# Which Periodic Element are you?



## Taggart (Feb 14, 2013)

An interesting quiz from FB Friends.

I ended up as

Helium

You are hyperactive and tireless. You've got more than enough energy to pursue all your passions. Friends and family bring meaning to your life. You know who your core group is. You know how to get what you want out of life, and you know how to avoid working for it. You're a charmer. You tend to charm strangers easily. And you usually can get what you want from them.

To which somebody remarked that my voice did not reflect my element.


----------



## Ingélou (Feb 10, 2013)

I took it and got Iron, as did two of my former schoolfriends, which probably says something about our Girls' Grammar School education:

*Iron: You take your time and make sure things are done right. You hate to make mistakes, no matter how big or small. You choose your words carefully to make sure you communicate effectively. You always get your point across. You aren't afraid of adventure but you don't seek it out. You would rather tend to your own garden. You pride yourself on being detail oriented. You never forget about anyone or anything.*

This is pretty accurate - I'm a nit-picker!


----------



## Bulldog (Nov 21, 2013)

Iron here as well.


----------



## Morimur (Jan 23, 2014)

You are *Sulfur*

_People often misunderstand you. You are more of an optimist than you seem. You are quirky, charming, and creative. You like to celebrate your uniqueness. You are emotionally authentic at all costs. You let your true feelings be known. You make the most of your experiences. You want to squeeze as much as you can out of every moment._

*Optimist? I am a Nihilist! That quiz is bonkers.*


----------



## mmsbls (Mar 6, 2011)

Well I am apparently Helium. I'm not sure any of the description is true, but this part:

"you know how to avoid working for it. You're a charmer. You tend to charm strangers easily." 

is way off.

But for the scientists on the forum here's a helium joke I recently heard:

Helium walks into a bar and orders a beer. The bartender says, "Sorry, we don't serve noble gases here." He didn't react.


----------



## hpowders (Dec 23, 2013)

I am also sulfur; yet my teeth are white.


----------



## Mahlerian (Nov 27, 2012)

Iron.

You take your time and make sure things are done right. You hate to make mistakes, no matter how big or small. You choose your words carefully to make sure you communicate effectively. You always get your point across. You aren't afraid of adventure but you don't seek it out. You would rather tend to your own garden. You pride yourself on being detail oriented. You never forget about anyone or anything.

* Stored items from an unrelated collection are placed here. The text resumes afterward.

/-- The roster's claim takes a peer's four entries in index order: one that is ABSENT has its epoch made 0; any other becomes
ABSENT at epoch 0, with PEER_UPLINK, and is dirtied exactly where it was IN_SERVICE. Nothing else of the map changes, an entry not
IN_SERVICE dirties nothing, and the member index stays. -/
def Obligations.RosterClaimMakesEntriesAbsent : Prop :=
  (∀ (s : State) (k : Fin 16),
    let t := s.rosterClaim k
    let old (i : Fin 4) := s.map.get (uplinkId k i)
    (∀ i : Fin 4, t.map.get (uplinkId k i) =
      if (old i).state = .absent then { old i with epoch := 0#8 } else ⟨.absent, 0#8, .fromRoster, 0#3, true, s.now⟩) ∧
    (∀ u : Fin 64, ownerOf u ≠ k → t.map.get u = s.map.get u) ∧
    t.events = pushedAll s ((([0, 1, 2, 3] : List (Fin 4)).filter fun i => decide ((old i).state ≠ .absent)).map fun i =>
      (idByte (uplinkId k i), .peerUplink (old i).state .absent 0#8 0#3 .fromRoster)) ∧
    (∀ i : Fin 4, (old i).state = .inService →
      DirtyOrInSweep t (uplinkId k i) ∨ s.engine.index.get (uplinkId k i) = []) ∧
    t = { s with map := t.map, events := t.events, engine := t.engine } ∧
    t.engine.index = s.engine.index ∧
    ((∀ i : Fin 4, (old i).state ≠ .inService) → t.engine = s.engine) ∧
    (s.engine.work ≠ .idle → t.engine = { s.engine with dirty := t.engine.dirty } ∧
      ∀ u : Fin 64, t.engine.dirty.get u = (s.engine.dirty.get u || decide (∃ i : Fin 4, u = uplinkId k i ∧ (old i).state = .inService)))) ∧
  (∀ (s : State) (k : Fin 16),
    let claimed (x : State) (i : Fin 4) : State :=
      let u := uplinkId k i
      let e := x.map.get u
      if e.state = .absent then { x with map := x.map.set u { e with epoch := 0#8 } }
      else
        let cleared := ({ x with map := x.map.set u ⟨.absent, 0#8, .fromRoster, 0#3, true, x.now⟩ } : State).push (idByte u)
          (.peerUplink e.state .absent 0#8 0#3 .fromRoster)
        if e.state = .inService then cleared.addDirty u else cleared
    s.rosterClaim k = claimed (claimed (claimed (claimed s 0) 1) 2) 3) ∧
  ∀ (s : State) (u : Fin 64),
    s.addDirty u = ({ s with engine := { s.engine with dirty := s.engine.dirty.set u true } } : State).select

/-- The beacon falls due; the Event Queue's latch is set and IRQ asserted; the join window elapses and the guard's test moves
the station to ACTIVE exactly where every peer heard and not deaf has joined-me. -/
def Obligations.StationTimersExpire : Prop :=
  ∀ s : State,
    (s.announcer.beaconTimer.isSome = true → exec .beaconTimerExpiry s =
      .next { s with announcer := { s.announcer with beaconTimer := none, beaconDue := true } }) ∧
    (s.events.idleTimer.isSome = true →
      exec .idleTimerExpiry s = .next { s with events := { s.events with idleTimer := none, idleExpired := true } } ∧
      (s.rstHeld = false → ({ s with events := { s.events with idleTimer := none, idleExpired := true } } : State).irq = true)) ∧
    (s.roster.mode = .joining → s.roster.joinWindow.isSome = true →
      let guard := ∀ k : Fin 16, (s.roster.slots.get k).state = .joining ∨ (s.roster.slots.get k).state = .present →
        (s.roster.slots.get k).deaf = true ∨ (s.roster.slots.get k).joinedMe = true
      (¬ guard → exec .joinWindowExpiry s =
        .next { s with roster := { s.roster with joinWindow := none, windowElapsed := true } }) ∧
      (guard → exec .joinWindowExpiry s = .next { s with
        roster := { s.roster with mode := .active, joinWindow := none, windowElapsed := true }
        events := (s.push (idByte s.station.code) (.modeChange .joining .active .joinDone)).events }))

/-! ### The Sweep Engine and the Steering Table -/

/-- EVALUATION_COMMIT changes nothing in an idle engine (log 4); else it commits the evaluation in flight; the next visit of a
sweep starts at once, and a sweep that is complete moves its uplink to the bottom of the ring, as a resteer does not, before
selection. -/
def Obligations.CommitAdvancesTheEngine : Prop :=
  ∀ s : State,
    (s.engine.work = .idle → exec .evaluationCommit s = .next s) ∧
    (∀ (u : Fin 64) (p : Nat) (ev : Evaluation), s.engine.work = .sweep u p ev →
      (∀ g : Fin 256, (s.engine.index.get u)[p + 1]? = some g →
        exec .evaluationCommit s = .next { committed s ev false with engine := { s.engine with
          work := .sweep u (p + 1)
            ⟨g, ((committed s ev false).groups.get g).allMembers.filter s.usable, s.ticks + 8⟩ } }) ∧
      ((s.engine.index.get u)[p + 1]? = none →
        exec .evaluationCommit s = .next ({ committed s ev false with engine := { s.engine with
          work := .idle, ring := s.engine.ring.filter (· ≠ u) ++ [u] } } : State).select)) ∧
    (∀ ev : Evaluation, s.engine.work = .resteer ev →
      exec .evaluationCommit s = .next ({ committed s ev true with engine := { s.engine with work := .idle } } : State).select)

/-- Selection: a busy engine goes on; an idle one takes the unusable dirty uplink highest in the ring, else the usable one
highest, else the lowest group of the resteer set; an uplink that no group names completes at once, and selection follows. -/
def Obligations.SelectionTakesTheFirstThatExists : Prop :=
  ∀ s : State,
    let evaluation (g : Fin 256) : Evaluation := ⟨g, (s.groups.get g).allMembers.filter s.usable, s.ticks + 8⟩
    (s.engine.work ≠ .idle → s.select = s) ∧
    (s.engine.work = .idle →
      (∀ u : Fin 64, ChosenUplink s u → s.engine.index.get u = [] →
        s.select = ({ s with engine := { s.engine with
          dirty := s.engine.dirty.set u false, ring := s.engine.ring.filter (· ≠ u) ++ [u] } } : State).select) ∧
      (∀ (u : Fin 64) (g : Fin 256) (rest : List (Fin 256)), ChosenUplink s u → s.engine.index.get u = g :: rest →
        s.select = { s with engine := { s.engine with
          dirty := s.engine.dirty.set u false, work := .sweep u 0 (evaluation g) } }) ∧
      ((∀ v ∈ s.engine.ring, s.engine.dirty.get v = false) →
        (∀ g : Fin 256, s.engine.resteers.get g = true → (∀ h : Fin 256, h.val < g.val → s.engine.resteers.get h = false) →
          s.select = { s with engine := { s.engine with
            resteers := s.engine.resteers.set g false, work := .resteer (evaluation g) } }) ∧
        ((∀ g : Fin 256, s.engine.resteers.get g = false) → s.select = s)))

/-- The current tier (R106, R107) and the condition (R103) an evaluation commits: NONE and BLACKHOLE where no member is usable;
else the best tier, or the present one where a STICKY group's tier keeps a usable member and the evaluation is no resteer. -/
def Obligations.EvaluationChoosesTheTier : Prop :=
  ∀ (g : Group) (reading : List (Fin 64)) (resteer : Bool),
    let usable (t : Tier) := ∃ m ∈ g.members t, m ∈ reading
    let new := g.evaluate reading resteer
    (new.configured = g.configured ∧ new.revert = g.revert ∧ new.tiers = g.tiers) ∧
    ((∀ t : Tier, ¬ usable t) → new = { g with current := none, buckets := .fill none, condition := .blackhole }) ∧
    (∀ best : Tier, usable best → (∀ t : Tier, t.place < best.place → ¬ usable t) →
      (∀ t : Tier, g.current = some t → g.revert = .sticky → resteer = false → usable t → new.current = some t) ∧
      (g.current = none ∨ g.revert = .revertive ∨ resteer = true ∨ (∀ t : Tier, g.current = some t → ¬ usable t) →
        new.current = some best)) ∧
    (∀ t : Tier, new.current = some t →
      new.condition = if t = .t1 ∧ ∀ m ∈ g.members .t1, m ∈ reading then .full else .partly)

Hmm, probably not far off.


----------



## shangoyal (Sep 22, 2013)

I got Iron, but that's probably because of how I am feeling these days.

I would say I am Silicon electro-plated with iron.


----------



## GreenMamba (Oct 14, 2012)

Iron, but I wasn't confident of most of my answers. I don't know what kind of scientist I want to be.

I thought "Going to Be Early" was an intriguing, existential choice, until I realized it was a typo.


----------



## Cosmos (Jun 28, 2013)

Calcium
You are methodical in all your actions. You have a reason for everything you do. You have good stamina. You know how your pace yourself, even when you're at the back of the pack. You connect with others freely and easily - and you tend to have many best friends. You forge bonds quickly. You are happy to let others take the lead and follow when you feel comfortable. You like to start slow.

Sounds about right. Also I help build strong bones :lol:


----------



## Op.123 (Mar 25, 2013)

I am Iron
But some of the questions did not have the desired options


----------



## Richannes Wrahms (Jan 6, 2014)

Oxygen.

*You are highly observant.* No detail slips past you. You follow the rules - even if you don't particularly like them. _Beyond being a good leader, you are good at inspiring others. You push everyone you know to be a little better._ *You are polite and courteous. You always mind your manners.*

Only the text in bold is close ('Iron' is certainly closer) while the text in Italic has nothing to do with me; good enough for a 5 questions quiz. One of my favourite elements is Ruthenium, which of course is below iron in the periodic table.


----------



## Huilunsoittaja (Apr 6, 2010)

Iron. I guess? I thought there would be more options, but I guess only 6 elements are used on the quiz.


----------



## cwarchc (Apr 28, 2012)

Iron
However as has been mentioned, some of the questions, I can't relate too


----------



## Ukko (Jun 4, 2010)

Iron. Nothing in the 'you are' is grotesquely wrong except the not forgetting part - but that wouldn't be so far off a couple decades ago.


----------



## elgar's ghost (Aug 8, 2010)

Strange - I answered all five questions but it won't tell me what I am!

Ah - here it is. Iron.


----------



## Blake (Nov 6, 2013)

Helium, but I'm the last person to be hyperactive, hah.


----------



## aleazk (Sep 30, 2011)

Lope de Aguirre said:


> You are *Sulfur*
> 
> _People often misunderstand you. You are more of an optimist than you seem. You are quirky, charming, and creative. You like to celebrate your uniqueness. You are emotionally authentic at all costs. You let your true feelings be known. You make the most of your experiences. You want to squeeze as much as you can out of every moment._
> 
> *Optimist? I am a Nihilist! That quiz is bonkers.*


Another "sulfur" here. It's amazing how the description fails monumentally in my case, lol.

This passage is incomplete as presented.